Task brief:
Write out, unaltered, each line from the top of the records below down to the line where "exact setPage_moves (page?_mem" appears, that line included.

Extracted information:
-- ==== Sys2Proof/Laws/MovesPress.lean ====
section
/-! SUPPORT. The moves that the page queue, the compositor, the band queue and the head port make. -/

namespace Sys2Proof.Machine

variable {lim : Nat}

/-! ## Page records -/

theorem page?_id {s : State} {id : Nat} {p : Page} (h : s.page? id = some p) : p.id = id := by
  simpa using List.find?_some h

theorem page?_self {s : State} {id : Nat} {p : Page} (h : s.page? id = some p) : s.page? p.id = some p := by
  rw [page?_id h]; exact h

theorem page?_mem {s : State} {id : Nat} {p : Page} (h : s.page? id = some p) : p ∈ s.pages := List.mem_of_find?_eq_some h

theorem page?_congr {s t : State} (h : t.pages = s.pages) (id : Nat) : t.page? id = s.page? id := by
  unfold State.page?; rw [h]

theorem find?_replaceFirst {α : Type} (p : α → Bool) {x y : α} (hx : p x = true) (l : List α) (h : l.find? p = some y) :
    (replaceFirst p x l).find? p = some x := by
  induction l with
  | nil => cases h
  | cons a rest ih =>
    by_cases ha : p a = true
    · simp [replaceFirst, ha, hx]
    · rw [List.find?_cons_of_neg ha] at h
      simp [replaceFirst, ha, ih h]

theorem find?_replaceFirst_ne {α : Type} (p q : α → Bool) (x : α) (hx : q x = false) (hpq : ∀ a, p a = true → q a = false)
    (l : List α) : (replaceFirst p x l).find? q = l.find? q := by
  induction l with
  | nil => rfl
  | cons a rest ih =>
    by_cases ha : p a = true
    · simp [replaceFirst, ha, hx, hpq a ha]
    · simp only [replaceFirst, ha, Bool.false_eq_true, if_false, List.find?_cons, ih]

theorem setPage_page? {s : State} {p q : Page} (h : s.page? p.id = some q) : (setPage p s).page? p.id = some p :=
  find?_replaceFirst _ (by simp) _ h

theorem setPage_page?_ne {s : State} {p : Page} {id : Nat} (h : id ≠ p.id) : (setPage p s).page? id = s.page? id :=
  find?_replaceFirst_ne _ _ _ (by simpa using h.symm) (by
    intro a ha
    simp only [decide_eq_true_eq] at ha
    simp only [decide_eq_false_iff_not, ha]
    exact h.symm) _

theorem setPage_moves {s : State} {p p' : Page} (hp : p ∈ s.pages) (h : PageStep s p p') : Moves lim s (setPage p' s) :=
  (Move.page p p' hp h).moves

theorem modPage_moves {s : State} (id : Nat) (f : Page → Page) (h : ∀ p ∈ s.pages, PageStep s p (f p)) :
    Moves lim s (modPage id f s) := by
  unfold modPage
  split
  · rename_i p hp
    exact setPage_moves (page?_mem hp) (h p (page?_mem hp))
  · exact Moves.refl _

theorem fillGathering_moves (s : State) : Moves lim s (fillGathering s) := by
  unfold fillGathering
  split
  · exact Moves.refl _
  · rename_i hg
    split
    · rename_i p hp
      exact setPage_moves (List.mem_of_find?_eq_some hp) ⟨rfl, rfl, rfl, rfl, .inl rfl, fun _ => .inr hg⟩
    · exact Moves.refl _

/-! ## What leaves the pages alone -/

@[simp] theorem reportReady_pages (key : Nat) (v : Version) (r : Option (Nat × Bool)) (s : State) :
    (reportReady key v r s).pages = s.pages := by
  unfold reportReady
  split
  · rfl
  · dsimp only
    split <;> simp

@[simp] theorem takeRole_pages (e : Entry) (v : Version) (s : State) : (takeRole e v s).pages = s.pages := by
  unfold takeRole
  split <;> simp

@[simp] theorem promote_pages (key : Nat) (s : State) : (promote key s).pages = s.pages := by
  unfold promote
  split
  · rfl
  · split <;> simp

@[simp] theorem unpinVersion_pages (tag key number : Nat) (s : State) : (unpinVersion tag key number s).pages = s.pages := by
  unfold unpinVersion
  split
  · rfl
  · split
    · split <;> simp
    · split
      · dsimp only
        split <;> simp
      · rfl

@[simp] theorem pinVersion_pages (key : Nat) (s : State) : (pinVersion key s).pages = s.pages := by
  unfold pinVersion
  split
  · rfl
  · split <;> simp

@[simp] theorem unpinTemplate_pages (i : Fin 12) (s : State) : (unpinTemplate i s).pages = s.pages := by
  unfold unpinTemplate
  split
  · rfl
  · split
    · simp
    · split <;> simp [wakeUp]

@[simp] theorem pinTemplate_pages (i : Fin 12) (s : State) : (pinTemplate i s).pages = s.pages := by
  unfold pinTemplate
  split <;> simp

theorem foldl_pages {α : Type} (f : State → α → State) (h : ∀ s a, (f s a).pages = s.pages) (l : List α) (s : State) :
    (l.foldl f s).pages = s.pages := by
  induction l generalizing s with
  | nil => rfl
  | cons a rest ih => rw [List.foldl_cons, ih, h]

/-! ## Taking a PAGE -/

theorem job?_congr {s t : State} (h : t.jobs = s.jobs) (id : Nat) : t.job? id = s.job? id := by
  unfold State.job?; rw [h]

@[simp] theorem pinTemplate_jobs (i : Fin 12) (s : State) : (pinTemplate i s).jobs = s.jobs := by
  unfold pinTemplate
  split <;> rfl

theorem storedAttempts_bounds (n : Nat) : 1 ≤ storedAttempts n ∧ storedAttempts n ≤ Config.attemptsMax := by
  unfold storedAttempts
  split
  · decide
  · rename_i h
    simp only [Bool.or_eq_true, decide_eq_true_eq, not_or, Nat.not_lt] at h
    exact ⟨Nat.pos_of_ne_zero h.1, h.2⟩

theorem takePage_moves {b : List Byte} {j : Job} (i : Fin 12) (t : TemplateBuffer) {s : State} {id : Nat}
    (hs : s.pages.length < Config.pageSlots) (hid : s.page? (field b 8 2) = none) (h0 : field b 8 2 ≠ 0)
    (hj : s.job? id = some j) : Moves lim s (takePage b j i t s) := by
  unfold takePage
  dsimp only
  let p : Page :=
    { id := field b 8 2, jobId := j.id, tag := recTag b, buffer := i, maxAttempts := storedAttempts (field b 14 1)
      hold := field b 10 2, title := nameOf (cleanName Config.titleLength ((b.drop 20).take (field b 15 1))).1
      cells := pageCells t.cellSet (pageKeys b), state := .queued, permit := false
      timer := .notStarted, cast := none, attempt := 0, spoiled := false, firstCount := 0, bands := [], sendLog := [] }
  have m1 : Moves lim s { s with pages := s.pages ++ [p] } :=
    (Move.newPage p hs hid ⟨h0, (storedAttempts_bounds _).1, (storedAttempts_bounds _).2, rfl⟩ rfl ⟨_, rfl⟩ rfl).moves
  have m2 := m1.trans (pinTemplate_moves i { s with pages := s.pages ++ [p] })
  have m3 := m2.trans (setJob_moves (j := j) (j' := { j with livePages := j.livePages + 1 })
    (by rw [job?_congr (pinTemplate_jobs _ _)]; exact job?_self hj) ⟨rfl, rfl, rfl, rfl⟩)
  exact (m3.trans (notify_moves _ _ _ _ _)).trans (fillGathering_moves _)

theorem judgePage_does (ch : Chan) (b : List Byte) (s : State) : (judgePage ch b s).Does lim s := by
  unfold judgePage
  dsimp only
  split
  · exact Verdict.does_refused _ _ _
  · rename_i h1
    split
    · exact Verdict.does_refused _ _ _
    · rename_i h2
      split
      · exact Verdict.does_refused _ _ _
      · rename_i j hj
        split
        · exact Verdict.does_refused _ _ _
        · split
          · exact Verdict.does_refused _ _ _
          · split
            · exact Verdict.does_refused _ _ _
            · exact Verdict.does_refused _ _ _
            · exact Verdict.does_refused _ _ _
            · split
              · exact Verdict.does_deferred _ _
              · rename_i h4
                simp only [Bool.or_eq_true, decide_eq_true_eq, not_or, Nat.not_le] at h1 h4
                exact Verdict.does_taken (takePage_moves _ _ h4.1 (by simpa using h2) h1.1.1.1 hj)

/-! ## Composition start and terminal release -/

theorem compositionStart_moves {p : Page} {s : State} (hp : p ∈ s.pages) : Moves lim s (compositionStart p s) := by
  unfold compositionStart
  split
  · exact Moves.refl _
  · rename_i t ht
    dsimp only
    have m := foldl_moves (lim := lim) (fun s (k : Nat × Nat) => pinVersion k.1 s) (fun s k => pinVersion_moves k.1 s)
      ((capture s t p).cells.filterMap CastRecord.pinned) s
    have hq := foldl_pages (fun s (k : Nat × Nat) => pinVersion k.1 s) (fun s k => pinVersion_pages k.1 s)
      ((capture s t p).cells.filterMap CastRecord.pinned) s
    refine ((m.trans (setPage_moves (p := p) (by rw [hq]; exact hp) ?_)).trans (notify_moves _ _ _ _ _)).trans
      (fillGathering_moves _)
    exact ⟨rfl, rfl, rfl, rfl, .inl rfl, by rintro ⟨⟩⟩

theorem insertSorted_length {α : Type} (le : α → α → Bool) (x : α) (l : List α) :
    (insertSorted le x l).length = l.length + 1 := by
  induction l with
  | nil => rfl
  | cons a rest ih =>
    simp only [insertSorted]
    split <;> simp [ih]

theorem foldl_insert_length (le : Nat → Nat → Bool) (buffers free : List Nat) :
    (buffers.foldl (fun free n => insertSorted (fun a b => le a b) n free) free).length = free.length + buffers.length := by
  induction buffers generalizing free with
  | nil => rfl
  | cons n rest ih => rw [List.foldl_cons, ih, insertSorted_length, List.length_cons]; omega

Solution to this exercise:
-- ==== Sys2Proof/Laws/MovesPress.lean ====
section
/-! SUPPORT. The moves that the page queue, the compositor, the band queue and the head port make. -/

namespace Sys2Proof.Machine

variable {lim : Nat}

/-! ## Page records -/

theorem page?_id {s : State} {id : Nat} {p : Page} (h : s.page? id = some p) : p.id = id := by
  simpa using List.find?_some h

theorem page?_self {s : State} {id : Nat} {p : Page} (h : s.page? id = some p) : s.page? p.id = some p := by
  rw [page?_id h]; exact h

theorem page?_mem {s : State} {id : Nat} {p : Page} (h : s.page? id = some p) : p ∈ s.pages := List.mem_of_find?_eq_some h

theorem page?_congr {s t : State} (h : t.pages = s.pages) (id : Nat) : t.page? id = s.page? id := by
  unfold State.page?; rw [h]

theorem find?_replaceFirst {α : Type} (p : α → Bool) {x y : α} (hx : p x = true) (l : List α) (h : l.find? p = some y) :
    (replaceFirst p x l).find? p = some x := by
  induction l with
  | nil => cases h
  | cons a rest ih =>
    by_cases ha : p a = true
    · simp [replaceFirst, ha, hx]
    · rw [List.find?_cons_of_neg ha] at h
      simp [replaceFirst, ha, ih h]

theorem find?_replaceFirst_ne {α : Type} (p q : α → Bool) (x : α) (hx : q x = false) (hpq : ∀ a, p a = true → q a = false)
    (l : List α) : (replaceFirst p x l).find? q = l.find? q := by
  induction l with
  | nil => rfl
  | cons a rest ih =>
    by_cases ha : p a = true
    · simp [replaceFirst, ha, hx, hpq a ha]
    · simp only [replaceFirst, ha, Bool.false_eq_true, if_false, List.find?_cons, ih]

theorem setPage_page? {s : State} {p q : Page} (h : s.page? p.id = some q) : (setPage p s).page? p.id = some p :=
  find?_replaceFirst _ (by simp) _ h

theorem setPage_page?_ne {s : State} {p : Page} {id : Nat} (h : id ≠ p.id) : (setPage p s).page? id = s.page? id :=
  find?_replaceFirst_ne _ _ _ (by simpa using h.symm) (by
    intro a ha
    simp only [decide_eq_true_eq] at ha
    simp only [decide_eq_false_iff_not, ha]
    exact h.symm) _

theorem setPage_moves {s : State} {p p' : Page} (hp : p ∈ s.pages) (h : PageStep s p p') : Moves lim s (setPage p' s) :=
  (Move.page p p' hp h).moves

theorem modPage_moves {s : State} (id : Nat) (f : Page → Page) (h : ∀ p ∈ s.pages, PageStep s p (f p)) :
    Moves lim s (modPage id f s) := by
  unfold modPage
  split
  · rename_i p hp
    exact setPage_moves (page?_mem hp) (h p (page?_mem hp))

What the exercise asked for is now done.